-- ==== Sys2Proof/Laws/PerInstr.lean ====
section
/-! SUPPORT. The statement made once for each command: the bytes of a well-formed command's transaction are a whole command,
except those of a transaction that is cut short (R168, R169). -/

namespace Sys2Proof.Laws.TransactionForm

open Machine

/-- The bytes that the host sends for a well-formed command fall short of a command exactly where the command is
TRANSACTION_CUT_SHORT. -/
def Statement (i : Instr) : Prop :=
  WellFormed i = true → ∀ bytes, encodeTransaction i = some bytes →
    transactionIncomplete bytes = decide (i = .transactionCutShort i.window bytes)

/-- A command that is no transaction has no bytes. -/
theorem of_none {i : Instr} (h : encodeTransaction i = none) : Statement i := by
  intro _ bytes e
  rw [h] at e
  cases e

theorem supplyReset (e : Elapsed) (straps : BitVec 4) : Statement (.supplyReset e straps) := of_none rfl

theorem resetPinAssert (e : Elapsed) : Statement (.resetPinAssert e) := of_none rfl

theorem resetPinRelease (e : Elapsed) (straps : BitVec 4) : Statement (.resetPinRelease e straps) := of_none rfl

theorem commandReset (e : Elapsed) (straps : BitVec 4) : Statement (.commandReset e straps) := of_none rfl

theorem strapSample (e : Elapsed) (straps : BitVec 4) : Statement (.strapSample e straps) := of_none rfl

theorem gateEnd (e : Elapsed) : Statement (.gateEnd e) := of_none rfl

theorem monitorTop (e : Elapsed) : Statement (.monitorTop e) := of_none rfl

theorem linkDrop (e : Elapsed) (port : PortId) (receiving : Bool) : Statement (.linkDrop e port receiving) := of_none rfl

theorem linkUp (e : Elapsed) (port : PortId) : Statement (.linkUp e port) := of_none rfl

theorem transmitInstant (e : Elapsed) : Statement (.transmitInstant e) := of_none rfl

theorem tickEgress (e : Elapsed) (port : PortId) : Statement (.tickEgress e port) := of_none rfl

theorem tickTxComplete (e : Elapsed) (port : PortId) : Statement (.tickTxComplete e port) := of_none rfl

theorem frameReceive (e : Elapsed) (port : PortId) (bytes : List Byte) : Statement (.frameReceive e port bytes) := of_none rfl

theorem roundClose (e : Elapsed) : Statement (.roundClose e) := of_none rfl

theorem roundCompletion (e : Elapsed) : Statement (.roundCompletion e) := of_none rfl

theorem slewEnd (e : Elapsed) : Statement (.slewEnd e) := of_none rfl

theorem refPulse (e : Elapsed) : Statement (.refPulse e) := of_none rfl

theorem missInstant (e : Elapsed) : Statement (.missInstant e) := of_none rfl

theorem anchorTimeExpiry (e : Elapsed) : Statement (.anchorTimeExpiry e) := of_none rfl

theorem topOfSecond (e : Elapsed) : Statement (.topOfSecond e) := of_none rfl

theorem halfSecond (e : Elapsed) : Statement (.halfSecond e) := of_none rfl

theorem pulseEnd (e : Elapsed) (out : Fin 4) : Statement (.pulseEnd e out) := of_none rfl

theorem trainEdge (e : Elapsed) (out : Fin 4) : Statement (.trainEdge e out) := of_none rfl

theorem leapGuardExpiry (e : Elapsed) : Statement (.leapGuardExpiry e) := of_none rfl

theorem rawChange (e : Elapsed) (input : Fin 8) (level : Bool) : Statement (.rawChange e input level) := of_none rfl

theorem filteredEdge (e : Elapsed) (input : Fin 8) : Statement (.filteredEdge e input) := of_none rfl

theorem readTime (e : Elapsed) : Statement (.readTime e) := by
  intro _ bytes h
  cases h
  simp [transactionIncomplete, argumentLength]

theorem readStatus (e : Elapsed) : Statement (.readStatus e) := by
  intro _ bytes h
  cases h
  simp [transactionIncomplete, argumentLength]

theorem readRound (e : Elapsed) : Statement (.readRound e) := by
  intro _ bytes h
  cases h
  simp [transactionIncomplete, argumentLength]

theorem readPeer (e : Elapsed) (id : Byte) : Statement (.readPeer e id) := by
  intro _ bytes h
  cases h
  simp [transactionIncomplete, argumentLength]

theorem readCapture (e : Elapsed) : Statement (.readCapture e) := by
  intro _ bytes h
  cases h
  simp [transactionIncomplete, argumentLength]

theorem loadConfig (e : Elapsed) (record : List Byte) : Statement (.loadConfig e record) := by
  intro w bytes h
  cases h
  simp only [WellFormed, decide_eq_true_eq] at w
  simp [transactionIncomplete, argumentLength, w]

theorem start (e : Elapsed) : Statement (.start e) := by
  intro _ bytes h
  cases h
  simp [transactionIncomplete, argumentLength]

theorem restart (e : Elapsed) : Statement (.restart e) := by
  intro _ bytes h
  cases h
  simp [transactionIncomplete, argumentLength]

theorem clear (e : Elapsed) (conditions : BitVec 32) (slots : BitVec 16) : Statement (.clear e conditions slots) := by
  intro _ bytes h
  cases h
  simp [transactionIncomplete, argumentLength, bytes4, bytes2]

theorem anchorTime (e : Elapsed) (seconds : BitVec 40) (utcOffset : BitVec 16) (flags : Byte) : Statement (.anchorTime e seconds utcOffset flags) := by
  intro _ bytes h
  cases h
  simp [transactionIncomplete, argumentLength, bytes2, bytes5]

theorem unknownCommand (e : Window) (code : Byte) : Statement (.unknownCommand e code) := by
  intro w bytes h
  cases h
  simp only [WellFormed, Option.isNone_iff_eq_none] at w
  simp [transactionIncomplete, w]

theorem transactionCutShort (e : Window) (sent : List Byte) : Statement (.transactionCutShort e sent) := by
  intro w bytes h
  cases h
  simpa [WellFormed, Instr.window] using w

theorem argumentWindowOverrun (e : Window) (sent : List Byte) : Statement (.argumentWindowOverrun e sent) := of_none rfl

end Sys2Proof.Laws.TransactionForm
end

==============================

## EXERCISE
Having gone through the data above, repeat it exactly.

## RESPONSE FOR THIS EXERCISE
-- ==== Sys2Proof/Laws/PerInstr.lean ====
section
/-! SUPPORT. The statement made once for each command: the bytes of a well-formed command's transaction are a whole command,
except those of a transaction that is cut short (R168, R169). -/

namespace Sys2Proof.Laws.TransactionForm

open Machine

/-- The bytes that the host sends for a well-formed command fall short of a command exactly where the command is
TRANSACTION_CUT_SHORT. -/
def Statement (i : Instr) : Prop :=
  WellFormed i = true → ∀ bytes, encodeTransaction i = some bytes →
    transactionIncomplete bytes = decide (i = .transactionCutShort i.window bytes)

/-- A command that is no transaction has no bytes. -/
theorem of_none {i : Instr} (h : encodeTransaction i = none) : Statement i := by
  intro _ bytes e
  rw [h] at e
  cases e

theorem supplyReset (e : Elapsed) (straps : BitVec 4) : Statement (.supplyReset e straps) := of_none rfl

theorem resetPinAssert (e : Elapsed) : Statement (.resetPinAssert e) := of_none rfl

theorem resetPinRelease (e : Elapsed) (straps : BitVec 4) : Statement (.resetPinRelease e straps) := of_none rfl

theorem commandReset (e : Elapsed) (straps : BitVec 4) : Statement (.commandReset e straps) := of_none rfl

theorem strapSample (e : Elapsed) (straps : BitVec 4) : Statement (.strapSample e straps) := of_none rfl

theorem gateEnd (e : Elapsed) : Statement (.gateEnd e) := of_none rfl

theorem monitorTop (e : Elapsed) : Statement (.monitorTop e) := of_none rfl

theorem linkDrop (e : Elapsed) (port : PortId) (receiving : Bool) : Statement (.linkDrop e port receiving) := of_none rfl

theorem linkUp (e : Elapsed) (port : PortId) : Statement (.linkUp e port) := of_none rfl

theorem transmitInstant (e : Elapsed) : Statement (.transmitInstant e) := of_none rfl

theorem tickEgress (e : Elapsed) (port : PortId) : Statement (.tickEgress e port) := of_none rfl

theorem tickTxComplete (e : Elapsed) (port : PortId) : Statement (.tickTxComplete e port) := of_none rfl

theorem frameReceive (e : Elapsed) (port : PortId) (bytes : List Byte) : Statement (.frameReceive e port bytes) := of_none rfl

theorem roundClose (e : Elapsed) : Statement (.roundClose e) := of_none rfl

theorem roundCompletion (e : Elapsed) : Statement (.roundCompletion e) := of_none rfl

theorem slewEnd (e : Elapsed) : Statement (.slewEnd e) := of_none rfl

theorem refPulse (e : Elapsed) : Statement (.refPulse e) := of_none rfl

theorem missInstant (e : Elapsed) : Statement (.missInstant e) := of_none rfl

theorem anchorTimeExpiry (e : Elapsed) : Statement (.anchorTimeExpiry e) := of_none rfl

theorem topOfSecond (e : Elapsed) : Statement (.topOfSecond e) := of_none rfl

theorem halfSecond (e : Elapsed) : Statement (.halfSecond e) := of_none rfl

theorem pulseEnd (e : Elapsed) (out : Fin 4) : Statement (.pulseEnd e out) := of_none rfl

theorem trainEdge (e : Elapsed) (out : Fin 4) : Statement (.trainEdge e out) := of_none rfl

theorem leapGuardExpiry (e : Elapsed) : Statement (.leapGuardExpiry e) := of_none rfl

theorem rawChange (e : Elapsed) (input : Fin 8) (level : Bool) : Statement (.rawChange e input level) := of_none rfl

theorem filteredEdge (e : Elapsed) (input : Fin 8) : Statement (.filteredEdge e input) := of_none rfl

theorem readTime (e : Elapsed) : Statement (.readTime e) := by
  intro _ bytes h
  cases h
  simp [transactionIncomplete, argumentLength]

theorem readStatus (e : Elapsed) : Statement (.readStatus e) := by
  intro _ bytes h
  cases h
  simp [transactionIncomplete, argumentLength]

theorem readRound (e : Elapsed) : Statement (.readRound e) := by
  intro _ bytes h
  cases h
  simp [transactionIncomplete, argumentLength]

theorem readPeer (e : Elapsed) (id : Byte) : Statement (.readPeer e id) := by
  intro _ bytes h
  cases h
  simp [transactionIncomplete, argumentLength]

theorem readCapture (e : Elapsed) : Statement (.readCapture e) := by
  intro _ bytes h
  cases h
  simp [transactionIncomplete, argumentLength]

theorem loadConfig (e : Elapsed) (record : List Byte) : Statement (.loadConfig e record) := by
  intro w bytes h
  cases h
  simp only [WellFormed, decide_eq_true_eq] at w
  simp [transactionIncomplete, argumentLength, w]

theorem start (e : Elapsed) : Statement (.start e) := by
  intro _ bytes h
  cases h
  simp [transactionIncomplete, argumentLength]

theorem restart (e : Elapsed) : Statement (.restart e) := by
  intro _ bytes h
  cases h
  simp [transactionIncomplete, argumentLength]

theorem clear (e : Elapsed) (conditions : BitVec 32) (slots : BitVec 16) : Statement (.clear e conditions slots) := by
  intro _ bytes h
  cases h
  simp [transactionIncomplete, argumentLength, bytes4, bytes2]

theorem anchorTime (e : Elapsed) (seconds : BitVec 40) (utcOffset : BitVec 16) (flags : Byte) : Statement (.anchorTime e seconds utcOffset flags) := by
  intro _ bytes h
  cases h
  simp [transactionIncomplete, argumentLength, bytes2, bytes5]

theorem unknownCommand (e : Window) (code : Byte) : Statement (.unknownCommand e code) := by
  intro w bytes h
  cases h
  simp only [WellFormed, Option.isNone_iff_eq_none] at w
  simp [transactionIncomplete, w]

theorem transactionCutShort (e : Window) (sent : List Byte) : Statement (.transactionCutShort e sent) := by
  intro w bytes h
  cases h
  simpa [WellFormed, Instr.window] using w

theorem argumentWindowOverrun (e : Window) (sent : List Byte) : Statement (.argumentWindowOverrun e sent) := of_none rfl

end Sys2Proof.Laws.TransactionForm
end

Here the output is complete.